## INSTRUCTIONS FOR THE TASK
Write back every record verbatim.
• • • • • • •
-- ==== Sys2Proof/Machine/Tasks.lean ====
section
/-! DEFINITION. Tasks on sculls: taking and stealing (R123, R124), the transfers of a run (R98-R102), the computation, commit
(R125-R128), the walker and the page mover (R234-R240), FENCE and SIGNAL (R118, R119). -/

namespace Sys2Proof.Machine

/-! ### Transfers of a run (R98, R99) -/

/-- The reads that a run issues first: a GATHER's indices; the operands of a run off the array; for a run on it only what is no
part of a turn, the table of an append. -/
def State.planReads (s : State) (t : Task) : List Xfer :=
  let t := t.effective
  let os := (s.opdsOf t).filter fun o => !o.out
  if t.kind = kGather then packRanges 0 [(t.gaTable, 4 * t.gaCount)]
  else if t.onArray then if t.kind = kMatmul ∧ t.mmEpi = 2 then packRows .load 0 false false (rowsOf [(t.kvaTab, 8 * t.kvaHeads)]) else []
  else if t.kind = kVecprog then packRows .read 0 false false (t.vecReads 0)
  else if t.kind = kConv then
    os.zipIdx.flatMap fun o => packRows .read 0 (o.2 == 1) (o.2 == 1 && t.arPanel false) (rowsOf o.1.rngs)
  else if t.kind = kKvappend ∧ t.kvOp ≠ 0 then
    let d := s.listDesc t.kvList
    t.pages.flatMap fun p =>
      if t.kvOp = 1 then packRanges 0 [(frameDa p.2, 0x10000), (s.kvScale p.2, 0x800)]
      else match hostSlot (s.listEntry d p.1) with
        | some n => packRanges 0 [(d.slotDa n, 0x10800)]
        | none => []
  else if t.kind = kKvappend then packRanges 0 ((os.drop 1).flatMap (·.rngs))
  else os.flatMap fun o => packRanges 0 o.rngs

/-- Rows that a GATHER reads once its indices are in. -/
def Task.gatherReads (t : Task) : List Xfer :=
  packRanges 1 ((List.range t.gaCount).filterMap fun j => (t.gaRow j).map fun r => (t.gaSrc + r * t.gaBytes, t.gaBytes))

/-! ### The computation (R83, R101, R273) -/

/-- The copies of a swap: to the host slots, or into the frames (R237, R238). -/
def State.swapCells (s : State) (t : Task) : List Cell :=
  let d := s.listDesc t.kvList
  t.pages.flatMap fun p =>
    if t.kvOp = 1 then
      let dst := d.slotDa (t.kvSlot + (p.1 - t.kvFirst))
      ((List.range 0x10000).map fun i => (dst + i, t.imgByte (frameDa p.2 + i))) ++
      ((List.range 0x800).map fun i => (dst + 0x10000 + i, t.imgByte (s.kvScale p.2 + i)))
    else match hostSlot (s.listEntry d p.1) with
      | some n =>
        ((List.range 0x10000).map fun i => (frameDa p.2 + i, t.imgByte (d.slotDa n + i))) ++
        ((List.range 0x800).map fun i => (s.kvScale p.2 + i, t.imgByte (d.slotDa n + 0x10000 + i)))
      | none => []

/-- PERM_TRAP (R169): the task ends with BAD_ARGUMENT and the first trap is captured. -/
def State.permTrap (s : State) (id k row lane : Nat) : State :=
  let t := s.task id
  let s := s.bump (scullReg k 0x48) 16 16
  let s := if s.fld (scullReg k 0x4C) 24 1 = 1 then s
    else (s.setReg (scullReg k 0x4C) (w32 (t.key + 0x1000000))).setReg (scullReg k 0x50) (w32 (row % 2 ^ 25 + lane % 128 * 2 ^ 25))
  s.emitUnit 0 k 1 evCommand .badArgument [w32 t.key, w32 row, w32 lane]

/-- Every operand is in: the run computes, and its result writes begin. -/
def State.computeRun (s : State) (id : Nat) : State :=
  let t := s.task id
  let k := t.scull.getD 0
  let o := s.runKind (k / 16) t.effective
  if o.status != .ok then
    let s := match o.trap with
      | some x => s.permTrap id k x.1 x.2
      | none => s
    s.failRun id o.status
  else
    (s.setTask id { s.task id with computed := true }).takeOut id 0
      (if t.unheld then { o with writes := s.swapCells t, segs := [] } else o)

/-- A residue check fails (R88): the run ends and may not go to the same scull again; count, record, and retirement with cause
0x01 at the limit, else a self-test after the hand-back. -/
def State.residueFail (s : State) (k id slot block : Nat) : State :=
  let s := s.setTask id { s.task id with avoid := some k }
  let key := (s.task id).key
  let s := (s.endRun id false).bump (scullReg k 0x14) 0 16
  let s := s.emitUnit 0 k 2 evResidue .internal [w32 k, w32 key, w32 slot, w32 block]
  let ts := s.etc :: (s.scull k).resTimes
  let s := s.setScull k { s.scull k with resTimes := ts, testDue := true }
  if s.resLimit (k / 768) ≤ (s.recentFaults (k / 768) ts).length then s.retireScull k 1 else s

/-- A run on the array goes on until it waits for a transfer; a verdict that fails ends it (R87, R88). -/
def State.advanceArray (s : State) (id : Nat) : State :=
  let t := s.task id
  let k := t.scull.getD 0
  let (ok, s) := s.arrayTurn k id t.turnFuel
  if ok then s.pumpXfers id
  else match t.effective.chunks[(s.task id).worked]? with
    | some c => s.residueFail k id 0 c.b0
    | none => s

/-- Pages that an ATTEND reads, in order, and those that are not in yet. -/
def State.pagesOf (s : State) (t : Task) : List Nat := t.pagesRead (s.fld (crewReg (t.scull.getD 0 / 16) 0x40) 0 1 == 1)
def State.pagesMissing (s : State) (t : Task) : List Nat := (s.pagesOf t).filter fun pg => (t.frameOf 0 pg).isNone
• • • • • • •
## TASK RESPONSE
-- ==== Sys2Proof/Machine/Tasks.lean ====
section
/-! DEFINITION. Tasks on sculls: taking and stealing (R123, R124), the transfers of a run (R98-R102), the computation, commit
(R125-R128), the walker and the page mover (R234-R240), FENCE and SIGNAL (R118, R119). -/

namespace Sys2Proof.Machine

/-! ### Transfers of a run (R98, R99) -/

/-- The reads that a run issues first: a GATHER's indices; the operands of a run off the array; for a run on it only what is no
part of a turn, the table of an append. -/
def State.planReads (s : State) (t : Task) : List Xfer :=
  let t := t.effective
  let os := (s.opdsOf t).filter fun o => !o.out
  if t.kind = kGather then packRanges 0 [(t.gaTable, 4 * t.gaCount)]
  else if t.onArray then if t.kind = kMatmul ∧ t.mmEpi = 2 then packRows .load 0 false false (rowsOf [(t.kvaTab, 8 * t.kvaHeads)]) else []
  else if t.kind = kVecprog then packRows .read 0 false false (t.vecReads 0)
  else if t.kind = kConv then
    os.zipIdx.flatMap fun o => packRows .read 0 (o.2 == 1) (o.2 == 1 && t.arPanel false) (rowsOf o.1.rngs)
  else if t.kind = kKvappend ∧ t.kvOp ≠ 0 then
    let d := s.listDesc t.kvList
    t.pages.flatMap fun p =>
      if t.kvOp = 1 then packRanges 0 [(frameDa p.2, 0x10000), (s.kvScale p.2, 0x800)]
      else match hostSlot (s.listEntry d p.1) with
        | some n => packRanges 0 [(d.slotDa n, 0x10800)]
        | none => []
  else if t.kind = kKvappend then packRanges 0 ((os.drop 1).flatMap (·.rngs))
  else os.flatMap fun o => packRanges 0 o.rngs

/-- Rows that a GATHER reads once its indices are in. -/
def Task.gatherReads (t : Task) : List Xfer :=
  packRanges 1 ((List.range t.gaCount).filterMap fun j => (t.gaRow j).map fun r => (t.gaSrc + r * t.gaBytes, t.gaBytes))

/-! ### The computation (R83, R101, R273) -/

/-- The copies of a swap: to the host slots, or into the frames (R237, R238). -/
def State.swapCells (s : State) (t : Task) : List Cell :=
  let d := s.listDesc t.kvList
  t.pages.flatMap fun p =>
    if t.kvOp = 1 then
      let dst := d.slotDa (t.kvSlot + (p.1 - t.kvFirst))
      ((List.range 0x10000).map fun i => (dst + i, t.imgByte (frameDa p.2 + i))) ++
      ((List.range 0x800).map fun i => (dst + 0x10000 + i, t.imgByte (s.kvScale p.2 + i)))
    else match hostSlot (s.listEntry d p.1) with
      | some n =>
        ((List.range 0x10000).map fun i => (frameDa p.2 + i, t.imgByte (d.slotDa n + i))) ++
        ((List.range 0x800).map fun i => (s.kvScale p.2 + i, t.imgByte (d.slotDa n + 0x10000 + i)))
      | none => []

/-- PERM_TRAP (R169): the task ends with BAD_ARGUMENT and the first trap is captured. -/
def State.permTrap (s : State) (id k row lane : Nat) : State :=
  let t := s.task id
  let s := s.bump (scullReg k 0x48) 16 16
  let s := if s.fld (scullReg k 0x4C) 24 1 = 1 then s
    else (s.setReg (scullReg k 0x4C) (w32 (t.key + 0x1000000))).setReg (scullReg k 0x50) (w32 (row % 2 ^ 25 + lane % 128 * 2 ^ 25))
  s.emitUnit 0 k 1 evCommand .badArgument [w32 t.key, w32 row, w32 lane]

/-- Every operand is in: the run computes, and its result writes begin. -/
def State.computeRun (s : State) (id : Nat) : State :=
  let t := s.task id
  let k := t.scull.getD 0
  let o := s.runKind (k / 16) t.effective
  if o.status != .ok then
    let s := match o.trap with
      | some x => s.permTrap id k x.1 x.2
      | none => s
    s.failRun id o.status
  else
    (s.setTask id { s.task id with computed := true }).takeOut id 0
      (if t.unheld then { o with writes := s.swapCells t, segs := [] } else o)

/-- A residue check fails (R88): the run ends and may not go to the same scull again; count, record, and retirement with cause
0x01 at the limit, else a self-test after the hand-back. -/
def State.residueFail (s : State) (k id slot block : Nat) : State :=
  let s := s.setTask id { s.task id with avoid := some k }
  let key := (s.task id).key
  let s := (s.endRun id false).bump (scullReg k 0x14) 0 16
  let s := s.emitUnit 0 k 2 evResidue .internal [w32 k, w32 key, w32 slot, w32 block]
  let ts := s.etc :: (s.scull k).resTimes
  let s := s.setScull k { s.scull k with resTimes := ts, testDue := true }
  if s.resLimit (k / 768) ≤ (s.recentFaults (k / 768) ts).length then s.retireScull k 1 else s

/-- A run on the array goes on until it waits for a transfer; a verdict that fails ends it (R87, R88). -/
def State.advanceArray (s : State) (id : Nat) : State :=
  let t := s.task id
  let k := t.scull.getD 0
  let (ok, s) := s.arrayTurn k id t.turnFuel
  if ok then s.pumpXfers id
  else match t.effective.chunks[(s.task id).worked]? with
    | some c => s.residueFail k id 0 c.b0
    | none => s

/-- Pages that an ATTEND reads, in order, and those that are not in yet. -/
def State.pagesOf (s : State) (t : Task) : List Nat := t.pagesRead (s.fld (crewReg (t.scull.getD 0 / 16) 0x40) 0 1 == 1)
def State.pagesMissing (s : State) (t : Task) : List Nat := (s.pagesOf t).filter fun pg => (t.frameOf 0 pg).isNone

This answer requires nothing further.